[Instructions to follow] Copy each line below in which the string "rests" occurs.

[Given records]
----------------

/-- Blocks with nothing to tell leave the state as it is. -/
theorem State.deliver_quiet {s : State} (quiet : s.Quiet) : s.deliver = s := by
  obtain ⟨raised, pass⟩ := quiet
  have told : s.blk.told = s.blk := by rw [Blocks.told, ← raised, ← pass]
  simp [State.deliver, told, raised, pass, SupervisionPort.hear]

/-- R167: a request whose owner answers at once and moves no block. -/
theorem exec_answers {s : State} {c : Instr} {f : Frame} {st : Status} {fields : List Byte} (ready : s.Ready)
    (hf : requestFrame c = some f) (h : judgeRequest f (s.holding f) = (s.holding f, some (st, fields))) :
    exec c s = s.answers f st fields := by
  have quiet : ((s.holding f).replied f st fields).Quiet := ready.2.1
  rw [exec_ready ready hf, h, State.answered_some rfl, State.deliver_quiet quiet]
  rfl

/-- A request whose owner moves the blocks. -/
theorem exec_carriedOut {s : State} {c : Instr} {f : Frame} {effect : Blocks → Blocks} {st : Status} {fields : List Byte}
    (ready : s.Ready) (hf : requestFrame c = some f)
    (h : judgeRequest f (s.holding f) = ((s.holding f).settled effect, some (st, fields))) :
    exec c s = .next (s.carriedOut f effect st fields) := by
  rw [exec_ready ready hf, h, State.answered_some (by rw [State.settled_port]; rfl)]
  rfl

/-- The settled state rests on what the effect gives for these blocks alone. -/
theorem State.settled_congr {s : State} {f g : Blocks → Blocks} (h : f s.blk = g s.blk) : s.settled f = s.settled g := by
  simp only [State.settled, h]

/-- The whole taking of a request rests on what its effect gives for these blocks alone. -/
theorem State.carriedOut_congr {s : State} {f : Frame} {e g : Blocks → Blocks} (st : Status) (fields : List Byte)
    (h : e s.blk = g s.blk) : s.carriedOut f e st fields = s.carriedOut f g st fields := by
  unfold State.carriedOut
  rw [State.settled_congr (s := s.holding f) h]

/-! ### Bytes and codes -/

theorem ofU16_eq (hi lo : Byte) : ofU16 hi lo = 256 * hi.toNat + lo.toNat := by simp [ofU16, Nat.mul_comm]

@[simp] theorem byte_toNat (v : Byte) : byte v.toNat = v := by simp [byte]

/-- R174: two bytes that spell a number are its two bytes. -/
@[simp] theorem u16_ofBytes (hi lo : Byte) : u16 (256 * hi.toNat + lo.toNat) = [hi, lo] := by
  have h : (256 * hi.toNat + lo.toNat) / 256 = hi.toNat := by omega
  have l : byte (256 * hi.toNat + lo.toNat) = lo := by
    apply BitVec.eq_of_toNat_eq
    simp only [byte, BitVec.toNat_ofNat]
    omega
  rw [u16, h, l, byte_toNat]

/-- R17, R18, R37: a link id of two bytes. -/
theorem readLinkId_pair (hi lo : Byte) : readLinkId [hi, lo] =
    if 256 * hi.toNat + lo.toNat < 1024 then some (256 * hi.toNat + lo.toNat) else none := by
  simp only [readLinkId, ofU16_eq, Config.linkCapacity]

theorem readSlot_eq_some {v : Byte} {i : SlotId} : readSlot v = some i ↔ v.toNat = i.val := by
  unfold readSlot
  split <;> simp [Fin.ext_iff]
  omega

theorem readPort_eq_some {v : Byte} {p : Fin 32} : readPort v = some p ↔ v.toNat = p.val := by
  unfold readPort
  split <;> simp [Fin.ext_iff]
  omega

theorem readWidth_eq_some {v : Byte} {w : Nat} : readWidth v = some w ↔ w = v.toNat ∧ w ∈ [1, 2, 4] := by
  unfold readWidth
  split
  next h => simp only [Option.some.injEq, List.mem_cons, List.not_mem_nil, or_false]; omega
  next h => simp only [reduceCtorEq, List.mem_cons, List.not_mem_nil, or_false, false_iff]; omega

theorem LinkClass.ofCode_eq_some {n : Nat} {v : LinkClass} :
    LinkClass.ofCode n = some v ↔ (n, v) ∈ [(0, LinkClass.urgent), (1, .control), (2, .trunk), (3, .line)] := by
  unfold LinkClass.ofCode
  split <;> cases v <;> simp_all

theorem LinkState.ofCode_eq_some {n : Nat} {v : LinkState} :
    LinkState.ofCode n = some v ↔ (n, v) ∈ [(0, LinkState.pending), (1, .suspect), (2, .verifying), (3, .preparing),
      (4, .ready), (5, .activating), (6, .carried), (7, .deferred), (8, .releasing)] := by
  unfold LinkState.ofCode
  split <;> cases v <;> simp_all

theorem HighwaySet.ofCode_eq_some {n : Nat} {v : HighwaySet} :
    HighwaySet.ofCode n = some v ↔ (n, v) ∈ [(0, HighwaySet.h0), (1, .h1), (2, .h2), (3, .h3), (4, .h01), (5, .h23),
      (6, .h0123)] := by
  unfold HighwaySet.ofCode
  split <;> cases v <;> simp_all
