-- ==== Sys2Proof/Machine/Drs.lean ====
section
/-!
DEFINITION. The device register space (DRS): every register table of the chapters, row by row.
A `RegRow` gives a register its in-block offset, its copies, the agents its heading names (R10), its reset value and
its fields with their access codes (R7, Table — Access codes). A bit in no field is reserved (R9).
Offsets of the CORE_, CLU_, RACE_, HBM_/LPD_ and FORD_ rows count from the block of their unit (R33); those of the
device rows count from the start of the DRS. A `Fld` names one field of one register.
Fields whose reset column says "per part", "per image" or "per router" are completed by `resetOf` in Machine/Regs.lean.
-/
namespace Sys2Proof.Machine

/-- Rows of the DEV registers, part 0. -/
def rowsDEV0 : List RegRow := [
  ⟨"COB_IDENT", 0x0, 1, 0x8, .both, 0x5741010910021810, [(63, 48, .ro), (47, 40, .ro), (39, 32, .ro), (31, 28, .ro), (27, 24, .ro), (23, 16, .ro), (15, 8, .ro), (7, 4, .ro)]⟩,
  ⟨"COB_SERIAL", 0x8, 1, 0x8, .both, 0x0, [(63, 0, .ro)]⟩,
  ⟨"COB_FW_VERSION", 0x10, 1, 0x8, .both, 0x0, [(63, 48, .ro), (47, 32, .ro), (31, 16, .ro), (15, 0, .ro)]⟩,
  ⟨"COB_DEVICE_ID", 0x18, 1, 0x8, .both, 0x0, [(63, 63, .ro), (13, 9, .rws), (8, 4, .rws), (3, 0, .rws)]⟩,
  ⟨"COB_JOB_SEED", 0x400, 1, 0x8, .both, 0x0, [(63, 0, .rws)]⟩,
  ⟨"COB_NUMERICS_LEVEL", 0x408, 1, 0x8, .both, 0x10000000001, [(63, 48, .ro), (43, 40, .ro), (31, 16, .rw), (3, 0, .rw)]⟩,
  ⟨"COB_NUM_REGION", 0x480, 16, 0x8, .both, 0x80, [(10, 10, .rw), (9, 9, .rw), (8, 8, .rw), (7, 0, .rw)]⟩,
  ⟨"COB_STITCH_FORCE", 0x500, 1, 0x8, .both, 0x0, [(63, 48, .ro), (47, 32, .rw), (1, 1, .rw), (0, 0, .w1s)]⟩,
  ⟨"COB_RACE_STATUS", 0x520, 1, 0x8, .both, 0x0, [(63, 48, .ro), (7, 4, .ro), (3, 3, .ro), (0, 0, .ro)]⟩,
  ⟨"COB_RACE_REQ", 0x528, 1, 0x8, .firmware, 0x0, [(63, 48, .rw), (7, 4, .rw), (3, 3, .rw), (2, 2, .rw), (0, 0, .w1s)]⟩,
  ⟨"COB_MEM_MAP", 0x600, 1, 0x8, .both, 0x2, [(3, 0, .rws)]⟩,
  ⟨"COB_FORD_TORUS", 0x700, 1, 0x8, .both, 0x0, [(20, 16, .rws), (13, 8, .rws), (5, 0, .rws)]⟩,
  ⟨"COB_FORD_DIR", 0x710, 6, 0x8, .firmware, 0x0, [(63, 63, .ro), (51, 32, .rw), (19, 0, .rw)]⟩,
  ⟨"FT_NOW", 0x200000, 1, 0x8, .both, 0x0, [(63, 0, .ro)]⟩,
  ⟨"FT_SOURCE", 0x200008, 1, 0x8, .both, 0x1f, [(4, 0, .rws)]⟩,
  ⟨"FT_STATUS", 0x200010, 1, 0x8, .both, 0xffff00000000, [(63, 63, .ro), (62, 62, .ro), (61, 61, .ro), (60, 60, .ro), (47, 32, .ro), (31, 0, .ro)]⟩,
  ⟨"COB_STEP_NEXT", 0x800, 1, 0x8, .both, 0x0, [(63, 63, .w1s), (47, 0, .rw)]⟩,
  ⟨"COB_STEP_START", 0x808, 1, 0x8, .both, 0x0, [(63, 0, .rw)]⟩,
  ⟨"COB_STEP_CFG", 0x810, 1, 0x8, .both, 0x3e80400, [(63, 32, .rw), (31, 16, .rw), (14, 8, .rw), (7, 0, .rw)]⟩,
  ⟨"COB_STEP_ROOT", 0x818, 1, 0x8, .both, 0x0, [(13, 0, .rws)]⟩,
  ⟨"COB_STEP_STATUS", 0x820, 1, 0x8, .both, 0x0, [(63, 16, .ro), (15, 8, .ro), (3, 0, .ro)]⟩,
  ⟨"COB_STEP_COMMITTED", 0x828, 1, 0x8, .both, 0x0, [(63, 63, .rws), (47, 0, .rws)]⟩,
  ⟨"COB_STEP_DECISION", 0x830, 1, 0x8, .both, 0x0, [(63, 62, .ro), (47, 0, .ro)]⟩,
  ⟨"COB_STEP_CMD", 0x838, 1, 0x8, .both, 0x0, [(2, 2, .rw), (1, 1, .w1s), (0, 0, .w1s)]⟩,
  ⟨"COB_STEP_SEALS", 0x840, 1, 0x8, .both, 0x0, [(63, 48, .ro), (47, 32, .ro), (14, 0, .ro)]⟩,
  ⟨"FT_EPOCH_CFG", 0x200018, 1, 0x8, .both, 0x1f4, [(16, 0, .rws)]⟩,
  ⟨"FT_EPOCH_BASE", 0x200020, 1, 0x8, .both, 0x0, [(63, 0, .rws)]⟩,
  ⟨"FT_EPOCH", 0x200028, 1, 0x8, .both, 0x0, [(63, 48, .ro), (47, 0, .ro)]⟩,
  ⟨"FT_EPOCH_START", 0x200030, 1, 0x8, .both, 0x0, [(63, 0, .ro)]⟩,
  ⟨"FT_APPLY_STATUS", 0x200038, 1, 0x8, .both, 0x0, [(63, 48, .ro), (47, 32, .ro)]⟩,
  ⟨"HEAL_STATUS", 0x300000, 1, 0x8, .both, 0x0, [(63, 60, .ro), (59, 56, .ro), (55, 55, .ro), (54, 54, .ro), (53, 53, .ro), (52, 52, .ro), (51, 51, .ro), (50, 50, .ro), (49, 49, .ro), (47, 32, .ro), (31, 16, .ro), (15, 0, .ro)]⟩,
  ⟨"HEAL_POLICY", 0x300008, 1, 0x8, .both, 0xc000000300015180, [(63, 63, .rw), (62, 62, .rw), (35, 32, .rw), (31, 0, .rw)]⟩,
  ⟨"HEAL_ROT_CFG", 0x300010, 1, 0x8, .both, 0xc00000c800000068, [(63, 63, .rw), (62, 62, .rw), (61, 61, .rw), (47, 32, .rw), (6, 0, .rw)]⟩,
  ⟨"HEAL_ROT_QUIET", 0x300018, 1, 0x8, .both, 0x0, [(63, 32, .rw), (31, 0, .rw)]⟩,
  ⟨"HEAL_ROT_STATUS", 0x300020, 1, 0x8, .both, 0x0, [(63, 32, .ro), (31, 16, .ro), (15, 0, .ro)]⟩,
  ⟨"HEAL_CMD", 0x300028, 1, 0x8, .both, 0x0, [(63, 63, .w1s), (62, 62, .w1s), (61, 61, .w1s), (39, 32, .rw), (31, 0, .rw)]⟩,
  ⟨"HEAL_TEST_RESULT", 0x300030, 1, 0x8, .both, 0x0, [(63, 60, .ro), (47, 40, .ro), (39, 32, .ro), (31, 0, .ro)]⟩,
  ⟨"HEAL_TEST_TIME", 0x300038, 1, 0x8, .both, 0x0, [(63, 0, .ro)]⟩,
  ⟨"HEAL_MAP_CTRL", 0x300040, 1, 0x8, .both, 0x0, [(63, 48, .ro), (47, 32, .ro), (9, 9, .ro), (8, 8, .ro), (7, 4, .ro), (3, 0, .ro)]⟩,
  ⟨"HEAL_MAP_WRITE", 0x300048, 1, 0x8, .firmware, 0x0, [(63, 63, .wo), (62, 62, .wo), (61, 61, .wo), (60, 45, .wo), (44, 41, .wo), (40, 34, .wo), (33, 31, .wo), (30, 26, .wo)]⟩]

----------------

[Exercise answer]
/-- The settled state rests on what the effect gives for these blocks alone. -/
/-- The whole taking of a request rests on what its effect gives for these blocks alone. -/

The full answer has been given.